In the case before us today, we think it would be quite dangerous "to slip into a judicial inertia" given the "combination of danger signals" rebutting "the presumption of agency regularity." There have been a number of cases already holding the Funds' regulations and findings to be arbitrary and capricious.20 It should also be noted that what is being reviewed here is not the findings of an agency but rather the decision of private trustees based on evidence collected by a hearing officer employed by a private trust. A reviewing court should keep in mind that those close to the trust indeed have a duty to preserve the corpus of that trust and, accordingly, are naturally disinclined to make awards from it. It is also to be surmised that these individuals have no tenure, less job security, and are generally less well-insulated from outside pressures than those government employees whose decisions are more commonly reviewed under the "arbitrary and capricious" or "substantial evidence" standards.
None of this is intended to disparage the performance of the trustees and their hearing officers. As we just stated, they might be remiss in their duties were they to be too generous with the funds entrusted to them. However, judicial review of their denial must be undertaken with similarly stern hand and flinty eye. Preservation of the corpus of the trust is the duty of the trustees, but not at the expense of the intended beneficiaries.
B. The Instant Litigation
As we discussed above,21 appellant in this action claims that her husband met the requirements of Blankenship Test Two: that he (1) completed 20 years of classified service prior to 1953, (2) had at least some signatory service after 28 May 1946, and (3) was physically unable to satisfy the "20-out-of-30" requirement because of a permanent mine-related disability. Appellees have not challenged-in their brief or at oral argument-that Maggard met the latter two requirements, and counsel for appellant conceded at oral argument that, with respect to the first requirement, nothing in the post-1937 period was disputed. Thus, the crux of this case is how many years' credit is due Maggard for the 1921-37 period, for the entirety of which he claims employment.
Mrs. Maggard needs to show that her husband had 20 years' total credit of lifetime service under Blankenship Test Two. He was awarded 71/4 years in the post-1937 period, which means she needs credit for an additional 123/4 years for the 1921-37 period. If Maggard v. Huge applies,22 then she would need 4 years' less credit than that, or 83/4 years. The trustees have already given Maggard credit for 51/2 years in this period, so what the dispute finally reduces to is whether appellant is entitled to an additional 71/4 years-or 31/4 years if Huge applies-from 1921 to 1937. Specifically, the years appellant has claimed, but appellees have denied, are 1921-24, 1928-29, and 1930-34.
In reviewing the appellees' decision to withhold benefits and granting their motion for summary judgment, the district court concluded that "the hearing officer deemed much of (appellant's) testimonial evidence incredible" and, since the court was "not empowered to conduct a review de novo," it "must adopt the hearing officer's evaluation of the testimony ...."23 The court concluded that "it was neither arbitrary nor capricious to deny Plaintiff Pension benefits."24
We believe that the district court made a generally accurate statement of the standard for judicial review here,25 but the record before us causes us to doubt that the district court met even this relatively permissive standard. And, as we discussed earlier,26 the circumstances surrounding the case are such that a court must be careful to meet that standard.

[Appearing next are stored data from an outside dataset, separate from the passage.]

/-- A launch record of one virtual die with one tile core (R33 to R35), its context block at 0x3000. -/
def lrec : List Byte :=
  leBytes 2 1 ++ [0, 0] ++ leBytes 4 0xABC ++ leBytes 8 0x3000 ++ leBytes 8 0 ++ leBytes 4 0 ++ leBytes 2 0 ++ [1, 0, 0, 0, 0] ++
    List.replicate 29 0 ++ [2, 0, 1, 0] ++ leBytes 2 1 ++ leBytes 2 0 ++ leBytes 2 0 ++ leBytes 2 4 ++ leBytes 4 1 ++ leBytes 8 0x4000 ++
    List.replicate 8 0

theorem witness_task_nodes :
    let n : Ready := ⟨5, 0, some (nd 1 0 0xFFFF 0xFFFF 0x2000 0 0)⟩
    let s := (devStore (walkAt { ready := [n] } lrec) 0x3000 (leBytes 8 0x100000)).s
    let l := readLaunch s 0x100000 0x2000
    nextTask s 0 = some n ∧ (match l.1 with
      | .inr k => k.taskid == 0xABC && k.ptroot == 0x100000
      | .inl _ => false) = true ∧
    after (exec .taskNode s) (fun t => (t.task 10).launch.taskid == 0xABC && t.placerDue) = true ∧ stays (exec .taskNode (walkAt {} [])) = true := by
  decide +kernel

theorem witness_placing :
    let la : Launch := { ver := 1, prio := 2, dies := [{ kind := 2, ncore := 1, ncmd := 1, cmdp := 0x2000, nsem := 1 }], ptroot := 0x100000 }
    let s := { (walkAt {} (leBytes 8 1)) with clusters := (List.range 56).map fun k => (k, { powered := true })
                                              tasks := [(7, { launch := la, graph := 5 })], placerDue := true, ev := { a := 7 } }
    let old := { s with tb := 80000 * 1250 }
    let v := { s with placerDue := false, tasks := [(7, { launch := la, graph := 5, eff := 2 })] }
    let o := { v with clusters := [] }
    let u := { s with tasks := [(7, { launch := la, graph := 5, run := .placed, places := [{ pos := 2, cores := [(0, 0)] }] })] }
    stays (exec .agingStep { u with ev := { a := 7 } }) = true ∧ after (exec .agingStep old) (fun t => (t.task 7).eff == 6) = true ∧
    s.alive s.root = true ∧ (idealPlan { s with placerDue := false } (s.task 7)).isSome = true ∧ (search v (v.task 7) [] []).isSome = true ∧ effPrio s (s.task 7) = 2 ∧
    search o (o.task 7) [] [] = none ∧ after (exec .placerPass { o with placerDue := true }) (fun t => t.reserver == some 7) = true ∧
    after (exec .placerPass s) (fun t => (t.task 7).run == .placed && (t.task 7).places.length == 1) = true ∧ (s.task 7).holdsStreams = false ∧
    after (exec .taskStart u) (fun t => (t.task 7).run == .running && (t.part (partKey 7 0)).recs == [leBytes 8 1 ++ List.replicate 24 0]) = true ∧
    stays (exec .taskStart s) = true ∧ stays (exec .placerPass v) = true ∧
    (dvaLoad u 0x100000 0x2000 32).2.1 = none ∧ after (exec .powerClassApply { u with clusters := [] }) (fun t => !t.memClass) = true := by decide +kernel

/-! ### Parts, holds, links, pre-emption -/

/-- A command record (R39): its op, await, raise, amount and arguments. -/
def rec (op await raise_ amount a b c : Nat) : CmdRec :=
  [BitVec.ofNat 8 op, 0] ++ leBytes 2 await ++ leBytes 2 raise_ ++ leBytes 2 amount ++ leBytes 8 a ++ leBytes 4 b ++ leBytes 4 c ++
    List.replicate 8 0

/-- The task of vs with a page table, stages and one record to issue. -/
def slip (r : CmdRec) : State :=
  let s := mapped vs
  let k := s.task 1
  { s with tasks := [(1, { k with launch := { k.launch with stages := [{ entry := 20 }], ptroot := 0x100000 } })]
           parts := [(32, { (s.part 32) with recs := [r] })], ev := { a := 32 } }

theorem witness_records :
    let nop := slip (rec 0 0 0 0 0 0 0)
    let wt := slip (rec 0 0x8001 0 3 0 0 0)
    let bad := slip (rec 4 0 0 0 0 0 0)
    let ld := { (slip (rec 2 0 0 0 0x2000 (16 * 256) 1)) with ev := { a := 32, b := 0 } }
    let ldb := { ld with parts := [(32, { (ld.part 32) with busy := [0], next := 1 })] }
    slipwayRuns nop 32 = true ∧ recCause (nop.task 1).launch (nop.entryOf 32) (rec 0 0 0 0 0 0 0) = none ∧
    after (exec .cmdNop nop) (fun t => (t.part 32).next == 1 && (t.part 32).busy == []) = true ∧ stays (exec .cmdNop vs) = true ∧
    recCause (nop.task 1).launch (nop.entryOf 32) (rec 1 0 0 0 0x2000 0 0) = none ∧
    after (exec .cmdCopy (slip (rec 1 0 0 0 0x2000 0 0))) (fun t => (t.cmd 1).kind == .record && (t.part 32).busy == [0]) = true ∧
    recCause (nop.task 1).launch (nop.entryOf 32) (rec 2 0 0 0 0x2000 (16 * 256) 1) = none ∧
    after (exec .cmdIload ld) (fun t => t.agenda.length == 1) = true ∧
    recCause (nop.task 1).launch (nop.entryOf 32) (rec 3 0 0 0 0 0 0) = none ∧ stageLine (nop.task 1).launch 0 0 = some 20 ∧
    after (exec .cmdStart (slip (rec 3 0 0 0 0 0 0))) (fun t => (t.ctx 256).run == .running && (t.ctx 256).pc == 20) = true ∧
    after (exec .cmdNop bad) (fun t => (t.task 1).run == .ending && (t.task 1).endCause == 837) = true ∧
    awaitOk (wt.entryOf 32) (rec 0 0x8001 0 3 0 0 0) = true ∧ (nop.task 1).run ≠ .ending ∧
    after (exec .cmdNop wt) (fun t => semWaiters t (semHome t 32 1).1 (semHome t 32 1).2 == [2 ^ 20 + 32]) = true ∧
    (dvaLoad ldb 0x100000 0x2000 32).2.1 = none ∧
    after (exec .cmdIloadDone ldb) (fun t => (t.part 32).busy == [] && fget t.istore (8192 * 32 + 16) 5 == 0) = true ∧
    stays (exec .cmdIloadDone ld) = true := by decide +kernel

theorem witness_tasks_end :
    let k := { (vs.task 1) with places := (vs.task 1).places ++ [{ vdie := 1, pos := 3 }] }
    let en := { k with run := .ending, failed := true, endCause := 769, launch := { k.launch with restart := true } }
    let e := fun (k : Task) (p : Part) (n : Nat) =>
      { vs with ev := { a := n }, tasks := [(1, k)], parts := [(32, p), (33, { task := 1, vdie := 1 })], ctxs := [] }
    let rr := { (e en { (vs.part 32) with retired := true } 1) with parts := [(32, { (vs.part 32) with retired := true })]
                                                                    tasks := [(1, { en with places := (vs.task 1).places })] }
    partRetires (e k (vs.part 32) 32) 32 = true ∧ after (exec .partRetire (e k (vs.part 32) 32)) (fun t => (t.part 32).retired) = true ∧
    33 ∈ (e k (vs.part 32) 32).partsOf 1 ∧ stays (exec .partRetire vs) = true ∧ eligible rr (rr.task 1) = true ∧ allRetired rr 1 = true ∧
    after (exec .taskRerun rr) (fun t => (t.task 1).attempts == 2 && (t.task 1).run == .waiting && t.parts == []) = true ∧
    stays (exec .taskRerun vs) = true := by decide +kernel

theorem witness_holds :
    let rt : Route := { hops := [(0, 0, 5)] }
    let k := { (vs.task 1) with routes := [rt] }
    let on := fun (k : Task) (l : Link) (c : Nat) (f : Bool) =>
      let s := { vs with tb := 60, ev := { a := 0, b := 0, c := c, f := f }, tasks := [(1, k)] }
      (s.setLink 0 0 l).setLink 1 0 l
    let e := fun (h : Hold) (b tb : Nat) => { vs with tb := tb, ev := { a := 1, b := b }, tasks := [(1, { k with hold := some h })] }
    let h : Hold := { at_ := 60, stop := 100, asked := 60 }
    let low := e { h with reached := true, stops := [(2, 90)], go := some 110 } 60 150
    let dn := e { h with events := 0, reached := true } 60 150
    holdsPhases k (0, 0) = true ∧ k.holdable = true ∧ k.run ≠ .placed ∧ k.started = true ∧ farEnd 0 0 = 1 ∧ farModule 0 0 = 0 ∧
    linkThere (on k { due := some 7 } 7 false) 0 0 = true ∧
    after (exec .tideHoldRequest (on k {} 0 true)) (fun t => ((t.task 1).hold.map Hold.stop) == some 100 && t.agenda.length == 3) = true ∧
    after (exec .tideHoldRequest (on { k with run := .placed } {} 0 true)) (fun t =>
      ((t.task 1).hold.map Hold.stop) == some 60 && t.agenda.length == 2) = true ∧
    after (exec .tideHoldRequest (on { k with hold := some h } {} 0 true)) (fun t =>
      ((t.task 1).hold.map Hold.events) == some 2 && t.agenda.length == 1) = true ∧
    after (exec .tideHoldRequest (on k { due := some 7 } 7 false)) (fun t => ((t.task 1).hold.map Hold.stop) == some 100 &&
      (t.link 0 0).state == 1 && (t.link 1 0).holds == [1] && t.agenda.length == 3) = true ∧
    stays (exec .tideHoldRequest vs) = true ∧ stays (exec .tideHoldRequest { vs with ev := { f := true } }) = true ∧
    stays (exec .tideHoldReach { (e h 60 100) with tasks := [(1, k)] }) = true ∧
    after (exec .tideHoldReach (e h 60 100)) (fun t => (t.task 1).frozen == some 100) = true ∧ stays (exec .tideHoldReach dn) = true ∧
    (∀ x, x ∈ [(2, 90)] → x.2 ≤ h.stop) ∧ h.stopOf 2 ≤ k.base 150 ∧ (e h 60 150).dieActs 1 2 = false ∧
    after (exec .tideHoldResumeNotice (e { h with events := 2 } 60 100)) (fun t => ((t.task 1).hold.map Hold.events) == some 1) = true ∧
    after (exec .tideHoldResumeNotice (e h 60 100)) (fun t => (t.agenda.map Due.at_) == [164]) = true ∧
    after (exec .tideHoldResumeNotice { low with tb := 110 }) (fun t => (t.agenda.map Due.at_) == [164]) = true ∧
    stays (exec .tideHoldResumeNotice dn) = true ∧
    after (exec .tideHoldRelease dn) (fun t => (t.task 1).hold == none && (t.task 1).held == 50 && (t.task 1).holdtk == 50) = true ∧
    after (exec .tideHoldRelease { dn with tasks := [(1, { k with run := .placed, hold := some { h with events := 0 } })] }) (fun t =>
      (t.task 1).hold == none && (t.task 1).holdcnt == 0) = true ∧
    stays (exec .tideHoldRelease (e { h with events := 0 } 60 150)) = true ∧
    stays (exec .tideHoldRelease (e h 60 150)) = true ∧ stays (exec .holdExpired (e h 60 150)) = true ∧
    after (exec .holdExpired (e h 60 300000)) (fun t => (t.task 1).run == .ending && (t.task 1).endCause == 704) = true := by decide +kernel

theorem witness_links :
    let on := fun (l : Link) (c : Nat) (f : Bool) =>
      { (((evt 0 0).setLink 0 0 l).setLink 1 0 l) with ev := { a := 0, b := 0, c := c, f := f } }
    let four : Link := { spare := 2, errs := [(7, 0), (7, 0), (7, 0)] }
    let two : Link := { spare := 2, state := 1, errs := [(9, 0), (9, 0), (9, 0), (9, 0), (7, 0)] }
    linkThere (on {} 0 false) 0 0 = true ∧ linkThere (on { state := 3 } 0 false) 0 0 = false ∧
    stays (exec .linkCrcError (on { state := 3 } 0 false)) = true ∧
    after (exec .linkCrcError (on { spare := 2 } 7 false)) (fun t => (t.link 0 0).crcerr == 1 && (t.link 0 0).errs == [(7, 0)]) = true ∧
    after (exec .linkCrcError (on four 7 false)) (fun t => (t.link 0 0).due == some 7 && (t.link 1 0).due == some 7) = true ∧
    after (exec .linkCrcError (on {} 7 false)) (fun t => (t.link 0 0).state == 2) = true ∧
    after (exec .tideHoldRequest (on { four with due := some 7 } 7 false)) (fun t => (t.link 0 0).state == 1 && (t.link 0 0).due == none) = true ∧
    after (exec .laneRepairDone (on { four with state := 1 } 7 false)) (fun t => (t.link 0 0).spare == 1 && (t.link 0 0).state == 0) = true ∧
    dueLane { two with spare := 1, errs := (two.errs.filter fun e => e.1 != 7) } 0 = some 9 ∧
    after (exec .laneRepairDone (on two 7 false)) (fun t => (t.link 0 0).spare == 1 && (t.link 0 0).due == some 9) = true ∧
    after (exec .laneRepairDone (on { two with spare := 1 } 7 false)) (fun t => (t.link 0 0).spare == 0 && (t.link 0 0).state == 2) = true ∧
    after (exec .linkLockLost (on {} 0 false)) (fun t => (t.link 0 0).state == 2) = true ∧
    after (exec .retrainTryEnd (on { state := 2 } 0 true)) (fun t => (t.link 0 0).state == 0 && (t.link 0 0).retrains == 1) = true ∧
    after (exec .retrainTryEnd (on { state := 2 } 0 false)) (fun t => (t.link 0 0).state == 2 && (t.link 0 0).tries == 1) = true ∧
    after (exec .retrainTryEnd (on { state := 2, tries := 2 } 0 false)) (fun t => (t.link 0 0).state == 3 && (t.link 1 0).state == 3) = true ∧
    stays (exec .laneRepairDone (on {} 0 false)) = true := by decide +kernel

Our reasons for doubting that review was adequate fall into two basic categories. First, the issues were not joined by either side until appellate oral argument, so it seems unlikely that the district court would have reviewed those issues adequately. Second, our understanding of the issues makes it appear that, indeed, substantial evidence does not support appellees' position. While we leave open the possibility that the district court may ultimately conclude the contrary, our impression underlines the appropriateness of a remand for fuller, more explicit consideration and analysis by the district court. "(W)e must be satisfied that the (tribunal-here, the trustees) has given reasoned consideration to all the material facts and issues; that its findings of fact are supported by substantial evidence ...."27 And, "(i)n general, the (tribunal) must engage in reasoned decision-making, articulating with some clarity the reasons for its decisions and the significance of facts particularly relied on."28
With respect to the confusion of the issues and their presentation below, we think that the district court should insist that the parties present their contentions on a year-by-year basis in graphic and intelligible form. Of great assistance would be a chart identifying each disputed year and the information relevant to it: whether it was admitted or denied by the trustees as a year of service and the contentions of each party on that issue, with page references to the record and the names of witnesses and documents relied upon.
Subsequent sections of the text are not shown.